Ketziot: A Year and Two Months of Engineered Suffering
Mhanna’s most prolonged imprisonment occurred in the Negev/Naqab (Ketziot) detention center, where he endured a year and two months under conditions that Amnesty International has described as amounting to torture. Upon arrival, detainees underwent the tashrifa, a ritual of beatings and humiliation involving boiling water thrown on prisoners. “It was designed to break you before you even had a chance to resist,” Mhanna said. The facility itself was a tented prison, where 40 men were crammed into a 50-square-meter space, sleeping on the floor.
Hunger was a deliberate tool of control. Rations were meager, often dirty, and sometimes laced with cigarette ash. “If we saved scraps, the guards would punish the entire cell,” Mhanna explained. Hygiene was nonexistent: no soap, no toothbrushes, and no showers for six months led to widespread scabies. When two detainees died in his presence—one from ascites—Mhanna pleaded for antibiotics. A guard’s response was chilling: *”You are not a doctor here. You are a terrorist.”* His first appearance before a judge came three months into detention, via a brief video call, where he was informed he was being held on “secret evidence” under the Unlawful Combatants Law.
Legal proceedings were a farce. Mhanna’s charges fluctuated between Hamas and PFLP affiliation, with no consistent evidence presented. His only “crime,” as he puts it, was being a doctor in Gaza. The International Committee of the Red Cross (ICRC) did not visit him until October 2025, seven months after his arrest—a delay that left his family in the dark about his fate. When a lawyer finally visited, she revealed that his wife, Alaa, had conducted an exhaustive search for him, traveling to multiple detention centers and hospitals. “That was the first time I felt human again,” Mhanna said.
A Return Without Justice
Mhanna’s release on October 11, 2025, came after the ICRC informed him he was on a list of detainees to be freed. The announcement included a “dignity kit,” a term that struck him as ironic given the months of degradation he had endured. Upon arrival at Nasser Hospital, he weighed 28 kilograms less than at his arrest. Al-Awda Hospital, where he had once directed medical operations, remained inaccessible behind Israel’s Yellow Line, a military demarcation that has effectively sealed off northern Gaza from humanitarian aid.
Today, Mhanna struggles with insomnia, anxiety, and trauma. Yet despite the physical and psychological toll, he remains committed to his work. “They tried to erase who I was,” he said. “But I am still a doctor. And I will return to my patients when I can.” His case is one of hundreds documented by human rights organizations, yet no Israeli official has faced consequences for the abuses he endured. The Unlawful Combatants Law remains in effect, and Palestinian medical workers continue to be detained without charge.

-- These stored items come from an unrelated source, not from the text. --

/-- Whether an earlier job makes a later one wait by their roles (R324). -/
def roleWaits (earlier later : Job) : Bool :=
  later.roles.any (fun a => earlier.roles.any (fun b => a.1 = b.1 && (b.2 || (a.2 && !earlier.allStarted))))

/-- Whether a BARRIER waits for an earlier job (R323). -/
def barrierWaits (b e : Job) : Bool :=
  if bit (b.word 4) 0 then bit (bits (b.word 4) 7 4) e.cls else e.ring = b.ring

/-- Whether an earlier job makes a later one wait: a BARRIER, a PHASE_SWITCH, or by their roles (R323 to R325). -/
def orderWaits (e j : Job) : Bool :=
  (j.kind = 0x50 && barrierWaits j e) ||
  (e.kind = 0x50 && (e.ring = j.ring || (bit (e.word 4) 0 && bit (bits (e.word 4) 7 4) j.cls))) ||
  (e.kind = 0x51 && bits (e.word 4) 1 0 = j.cls) || roleWaits e j

/-- Whether the job that DEP names has not had its record written (R322). -/
def State.depWaits (s : State) (j : Job) : Bool :=
  bit (j.word 2) 8 && s.sched.jobs.any (fun e => !e.refused && e.ring = bits (j.word 2) 5 0 && e.seq = j.word 3)

/-- The jobs accepted before one, whose records are not written. -/
def State.before (s : State) (j : Job) : List Job := s.sched.jobs.filter (fun e => decide (e.id < j.id) && !e.refused)

/-- Whether a job names the row whose synchronization is under way, a writer toward its context (15 R435). -/
def State.syncWaits (s : State) (j : Job) : Bool :=
  s.twin.syncOut && j.roles.any (fun a => some (bits a.1 13 0) = s.twin.syncLeft.head?)

/-- Whether the ordering rules let a job start. -/
def State.mayStart (s : State) (j : Job) : Bool :=
  !s.depWaits j && !(s.before j).any (fun e => orderWaits e j) && !s.syncWaits j

/-! ### Ready items (R343, R344) -/

/-- Whether the pages of an item's stream are on their way to other tiles (16 R459). -/
def State.itemMoves (s : State) (j : Job) (i : Item) : Bool :=
  match j.entries[i.entry]? with
  | some e => s.bandMoves (s.dirOf (bits e.handle 13 0) i.stream).layer
  | none => false

/-- Whether an item of a job that may start is ready on its own account. -/
def State.itemReady (s : State) (j : Job) (k : Nat) (i : Item) : Bool :=
  i.st = .waiting && !s.itemMoves j i && !s.host.blocked (.item j.id k) && j.appendTurn k i && s.blockTurn j i

/-- The ready items of a tile, in acceptance order: (job, index, item). -/
def State.readyItems (s : State) (t : Nat) : List (Job × Nat × Item) :=
  s.sched.jobs.flatMap (fun j =>
    if !j.refused && j.items.any (fun i => i.tile = t && i.st = .waiting) && s.mayStart j then
      (j.items.zipIdx.filter (fun p => p.1.tile = t && s.itemReady j p.2 p.1)).map (fun p => (j, p.2, p.1))
    else [])

/-- Whether a ready item has ageing priority; JOB_SCHED_AGE of 0 gives it at once (R348). -/
def State.agedItem (s : State) (t : Nat) (i : Item) : Bool := decide (0 < i.aged) || s.liveFor t 0x3108 % 65536 = 0

/-- Weights of the classes on a tile: all zero act as all equal (R343). -/
def State.weight (s : State) (t c : Nat) : Nat :=
  let w := s.liveFor t 0x3100
  if w = 0 then 1 else bits w (8 * c + 7) (8 * c)

def State.serviceOf (s : State) (t c : Nat) : Nat := tget 0 s.sched.service (4 * t + c)
def State.setService (s : State) (t c v : Nat) : State :=
  { s with sched := { s.sched with service := tset 0 s.sched.service (4 * t + c) v } }

/-- Whether class `c` goes before class `d` (R343). -/
def State.classBeats (s : State) (t c d : Nat) : Bool :=
  let wc := s.weight t c
  let wd := s.weight t d
  if wc = 0 ∧ wd = 0 then decide (c < d)
  else if wc = 0 then false else if wd = 0 then true
  else decide (s.serviceOf t c * wd < s.serviceOf t d * wc) || (s.serviceOf t c * wd = s.serviceOf t d * wc && decide (c < d))

/-- A class that becomes ready catches up with the classes that were (R343). -/
def State.rejoin (s : State) (t c : Nat) (was : List Nat) : State :=
  let shares := (was.filter (fun d => decide (0 < s.weight t d))).map (fun d => s.serviceOf t d * s.weight t c / s.weight t d)
  match shares with
  | [] => s
  | x :: xs => s.setService t c (max (s.serviceOf t c) (xs.foldl min x))

/-- Notes which classes have ready items on a tile. -/
def State.noteReady (s : State) (t : Nat) (now : List Nat) : State :=
  let mask := tget 0 s.sched.wasReady t
  let was := (List.range 4).filter (fun c => bit mask c)
  let s := (now.filter (fun c => !was.contains c)).foldl (fun s c => s.rejoin t c was) s
  { s with sched := { s.sched with wasReady := tset 0 s.sched.wasReady t (now.foldl (fun m c => m + 2 ^ c) 0) } }

/-- Notes when an item was first found ready (log entry 236). -/
def Item.foundReady (i : Item) (now : Nat) : Item := { i with readyAt := some (i.readyAt.getD now) }
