/-- A backward item computes its dQ leaves and the sums of its query block. -/
def State.bwdItem (s : State) (j : Job) (k : Nat) (i : Item) (e : Entry) (v : RowEnv) (xs : List BwdIn) : State :=
  let x := i.bind.ctx
  let canon := bit j.ctl 10
  let d := s.bwdRows j k i e v xs
  let n := keyEnd v.mc e v.len
  let rows := blockRows v.num.native e.pos0 i.block x.group d.1
  let ks := d.2.allKeys ⟨j.id, k, bits e.handle 13 0, 0, 0, {}⟩ v i rows n
  let c := i.block - e.pos0 / 64
  let held := i.bind.tiles.map (s.bandIndex i.bind.dir.layer)
  ks.2.modItem j.id k (fun it => { it with
    st := .computed
    bwd := (d.1.zipIdx).map (fun y => y.1.work canon held it.bwd[y.2]?)
    grads := if joined (j.keyNodes i) c then it.grads else it.grads ++ ks.1.map (blockNode canon x.hd c)
    reached := ks.1.flatMap (reachedKeys x.tspan)
    masked := it.masked + (xs.filter (fun y => y.lse = 0xFF800000#32)).length })

/-- An ATTEND_BACKWARD item: pages it lacks are bound, then every row runs (R195). -/
def State.backwardItem (s : State) (j : Job) (k : Nat) (i : Item) (hv : HostView) : State :=
  match j.entries[i.entry]? with
  | none => s
  | some e =>
    match j.readSegs hv i e with
    | .error st => s.failItem j.id k st
    | .ok segs =>
      let v := s.rowEnv j i e segs
      let h := s.bindRows j k i e v
      if !h.2 then h.1 else
      let s := h.1.withMerge j k
      match j.readBwd hv i e i.bind.ctx.group i.bind.ctx.hd with
      | .error st => s.failItem j.id k st
      | .ok xs => s.bwdItem j k ((s.item j.id k).getD i) e v xs

/-! ### Reductions -/

/-- One addition of a reduction (R204, R205): FP32, or W64 under CANON. -/
def gradAdd (strict canon : Bool) (x y : DWord × Bool) : FM (DWord × Bool) := do
  if canon then
    let v ← wadd strict x.1 y.1
    pure (v, x.2 || y.2)
  else
    let v ← fadd strict (x.1.setWidth 32) (y.1.setWidth 32)
    pure (v.setWidth 64, x.2 || y.2)

/-- Element by element. -/
def gradsAdd (strict canon : Bool) (x y : List (DWord × Bool)) : FM (List (DWord × Bool)) :=
  (x.zip y).mapM (fun p => gradAdd strict canon p.1 p.2)

/-- A node of a list: its values. -/
def nodeVals (ns : List GradNode) (part lo n : Nat) : Option (List (DWord × Bool)) :=
  (ns.find? (fun x => x.part = part && x.lo = lo && x.n = n)).map GradNode.vals

/-- The split tree over contributions lo to lo + n - 1 of a part, from the nodes present; none where one is absent. -/
def foldNodes (strict canon : Bool) (ns : List GradNode) (part : Nat) : Nat → Nat → Nat → Option (FM (List (DWord × Bool)))
  | 0, _, _ => none
  | fuel + 1, lo, n =>
    match nodeVals ns part lo n with
    | some v => some (pure v)
    | none =>
      if n < 2 then none else
      let h := splitPoint n
      match foldNodes strict canon ns part fuel lo h, foldNodes strict canon ns part fuel (lo + h) (n - h) with
      | some a, some b => some (do
          let x ← a
          let y ← b
          gradsAdd strict canon x y)
      | _, _ => none

/-- Combines the two children of a node, when both are present and the node is none yet. -/
def mergeNodes (strict : Bool) (ns : List GradNode) (part total lo n : Nat) : Option (FM GradNode) :=
  if n < 2 ∨ !inTree 64 0 total lo n ∨ (nodeVals ns part lo n).isSome then none else
  let h := splitPoint n
  match nodeVals ns part lo h, nodeVals ns part (lo + h) (n - h) with
  | some a, some b => some (do
      let v ← gradsAdd strict false a b
      pure { part := part, lo := lo, n := n, vals := v })
  | _, _ => none

/-- The `target` of MERGE_NODE that names the dK and dV of an item's entry and stream. -/
def keyTarget : Nat := 1048576

/-- Leaves of a row held by a tile index of the band. -/
def BwdWork.heldBy (w : BwdWork) (t : Nat) : Nat := (w.held.filter (· = t)).length

/-- The pages that hold the key rows of an item's entry. -/
def Job.keyPages (j : Job) (i : Item) (e : Entry) : List Nat :=
  List.range (ceilDiv (keyEnd j.mask e (i.bind.lens.headD 0)) i.bind.ctx.tspan)

/-- Takes a node of each page, each computed on the core that holds the page's keys (R204), into an item. -/
def State.keepNodes (s : State) (id k r : Nat) (i : Item) (cs : List (FM GradNode)) : State :=
  cs.foldl (fun s c =>
    let a := runFM c
    (s.took id k (s.keyCoreOf r i a.1.part) a.2).modItem id k (fun x => { x with grads := x.grads ++ [a.1] })) s

/-- A merge node of a backward item (R204, R205): target 64 × row + tile index for dQ, `keyTarget` for dK and dV. -/
def State.mergeBackward (s : State) (j : Job) (k : Nat) (i : Item) (target lo n : Nat) : State :=
  let strict := bit j.nctl 2
  if bit j.ctl 10 then s
  else if target = keyTarget then
    match j.entries[i.entry]? with
    | none => s
    | some e =>
      match (j.keyPages i e).mapM (fun p => mergeNodes strict (j.keyNodes i) p e.blocks.length lo n) with
      | none => s
      | some cs => s.keepNodes j.id k (bits e.handle 13 0) i cs
  else
    match i.bwd[target / 64]? with
    | none => s
    | some w =>
      match mergeNodes strict w.nodes (target % 64) (w.heldBy (target % 64)) lo n with
      | none => s
      | some c =>
        let a := runFM c
        (s.took j.id k i.mergeCore a.2).modItem j.id k (fun i => { i with bwd := i.bwd.set (target / 64) { w with nodes := w.nodes ++ [a.1] } })

/-- A merge node of an item: forward or backward. -/
def State.mergeNode (s : State) (id k target lo n : Nat) : State :=
  match s.job id, s.item id k with
  | some j, some i =>
    if !i.merging then s
    else if isAttend j.kind then s.mergeForward j k i target lo n
    else if j.kind = 0x13 then s.mergeBackward j k i target lo n
    else s
  | _, _ => s

/-- An atomic contribution (R205, 04 R129): the split-tree partial of one tile of the contributing set is added into a
row's target, or discarded when its tile index is already applied. The home tile counts it (R212). -/
def State.atomicAdd (s : State) (id k row source : Nat) : State :=
  match s.job id, s.item id k with
  | some j, some i =>
    match i.bwd[row]? with
    | none => s
    | some w =>
      if !i.merging || bit j.ctl 10 then s else
      match nodeVals w.nodes source 0 (w.heldBy source) with
      | none => s
      | some v =>
        if w.applied.contains source then s.bumpTile i.tile 0x134 1
        else
          let t := if w.target = [] then v.map (fun _ => (0#64, false)) else w.target
          let a := runFM (gradsAdd (bit j.nctl 2) false t v)
          (s.bumpTile i.tile 0x130 1).modItem id k (fun i => { i with
            flags := i.flags ||| a.2.flags
            bwd := i.bwd.set row { w with target := a.1, applied := w.applied ++ [source] } })
  | _, _ => s

/-- Whether a wave over n contributions is full: 64 indices that end at or below n (R206). -/
def fullWave (n wave : Nat) : Bool := decide (wave < n / 64)

/-- What the last fold takes: the roots of the full waves and the contributions after them. -/
def lastFold (n : Nat) (ns : List GradNode) : List GradNode := ns.filter (fun x => decide (1 < x.n) || decide (64 * (n / 64) ≤ x.lo))

/-- Folds one wave of a part (R206): a full wave becomes one root, the last one the result over all n contributions. -/
def foldWave (strict : Bool) (ns : List GradNode) (part n wave : Nat) : Option (FM GradNode) :=
  let lo := if fullWave n wave then 64 * wave else 0
  let m := if fullWave n wave then 64 else n
  if n / 64 < wave ∨ (nodeVals ns part lo m).isSome then none else
  (foldNodes strict true (if fullWave n wave then ns else lastFold n ns) part 64 lo m).map (fun c => do
    let v ← c
    pure { part := part, lo := lo, n := m, vals := v })

/-- Whether a node lies within another: its slots are free once that one is folded. -/
def GradNode.within (y x : GradNode) : Bool := y.part = x.part && decide (x.lo ≤ y.lo) && decide (y.lo + y.n ≤ x.lo + x.n)

/-- A wave's slots are free once it is folded. -/
def freeWave (x : GradNode) (ns : List GradNode) : List GradNode := ns.filter (fun y => !y.within x) ++ [x]

/-- A wave of dK and dV is folded: the contributions leave the items that held them, and their slots are free but the first, which
takes the root (R206, log entry 31). -/
def Item.yieldWave (lo n b0 : Nat) (y : Item) : Item :=
  let c := y.block - b0
  { y with grads := y.grads.filter (fun g => !(decide (lo ≤ g.lo) && decide (g.lo + g.n ≤ lo + n)))
           wide := if lo < c ∧ c < lo + n then y.wide.take 1 else y.wide }

/-- Tiles that hold pages of an item's stream. -/
def Item.keyTiles (i : Item) : List Nat := i.bind.tiles.eraseDups

/-- A wave of dK and dV, page by page. HLT_BWD_WAVE counts a full wave once on each tile that holds pages of the stream (R212, log
entry 175). -/
def State.keyWave (s : State) (j : Job) (k : Nat) (i : Item) (e : Entry) (wave : Nat) : State :=
  let total := e.blocks.length
  match (j.keyPages i e).mapM (fun p => foldWave (bit j.nctl 2) (j.keyNodes i) p total wave) with
  | none => s
  | some cs =>
    let full := fullWave total wave
    let s := if full && cs ≠ [] then i.keyTiles.foldl (fun s t => s.bumpTile t 0x138 1) s else s
    let lo := if full then 64 * wave else 0
    let s := s.modJob j.id (fun j => { j with items := j.items.map (fun y =>
      if y.entry = i.entry && y.stream = i.stream && cs ≠ [] then y.yieldWave lo (if full then 64 else total) (e.pos0 / 64) else y) })
    s.keepNodes j.id k (bits e.handle 13 0) i cs

/-- A wave of a row's dQ, counted on the home tile where it is full (R212). -/
def State.rowWave (s : State) (j : Job) (k : Nat) (i : Item) (row wave : Nat) : State :=
  match i.bwd[row]? with
  | none => s
  | some w =>
    match foldWave (bit j.nctl 2) w.nodes 0 w.leaves wave with
    | none => s
    | some c =>
      let a := runFM c
      let s := if fullWave w.leaves wave then s.bumpTile i.tile 0x138 1 else s
      (s.took j.id k i.mergeCore a.2).modItem j.id k (fun i => { i with
        bwd := i.bwd.set row { w with nodes := freeWave a.1 w.nodes } })

/-- A CANONICAL wave is folded (R206): target 2,048 × item + row for dQ, + 1,024 for dK and dV. -/
def State.waveFold (s : State) (id target wave : Nat) : State :=
  let k := target / 2048
  let t := target % 2048
  match s.job id, s.item id k with
  | some j, some i =>
    if !i.merging || j.kind ≠ 0x13 || !bit j.ctl 10 then s
    else if t = 1024 then
      (match j.entries[i.entry]? with
       | some e => s.keyWave j k i e wave
       | none => s)
    else s.rowWave j k i t wave
  | _, _ => s

/-- dQ of a row once every tile of its contributing set is applied, or its fold is done (R205, R206): none before. -/
def BwdWork.sum (w : BwdWork) (canon : Bool) (hd : Nat) : Option (List (DWord × Bool)) :=
  let zero := List.replicate hd ((0#64, false) : DWord × Bool)
  if w.leaves = 0 then some zero
  else if canon then nodeVals w.nodes 0 0 w.leaves
  else if w.held.all (fun t => w.applied.contains t) then some (if w.target = [] then zero else w.target)
  else none

/-! ### The commands -/

def execAttendBackward (job item : Nat) (hv : HostView) (s : State) : Out :=
  .next (s.onItem job item 0x13 (fun s j i => s.backwardItem j item i hv))

def execMergeNode (job item target lo n : Nat) (s : State) : Out := .next (s.mergeNode job item target lo n)

def execAtomicAdd (job item row source : Nat) (s : State) : Out := .next (s.atomicAdd job item row source)

def execWaveFold (job target wave : Nat) (s : State) : Out := .next (s.waveFold job target wave)

end Sys2Proof.Machine
end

The Israeli military has not responded to specific allegations in Mhanna’s testimony, though a spokesperson for the Israel Defense Forces (IDF) stated in a general comment that all detentions comply with international law. The ICRC has repeatedly called for unimpeded access to detainees and an end to arbitrary arrests, but as of May 2026, no independent investigation into systemic abuses has been initiated. The cycle of detention, torture, and silence persists.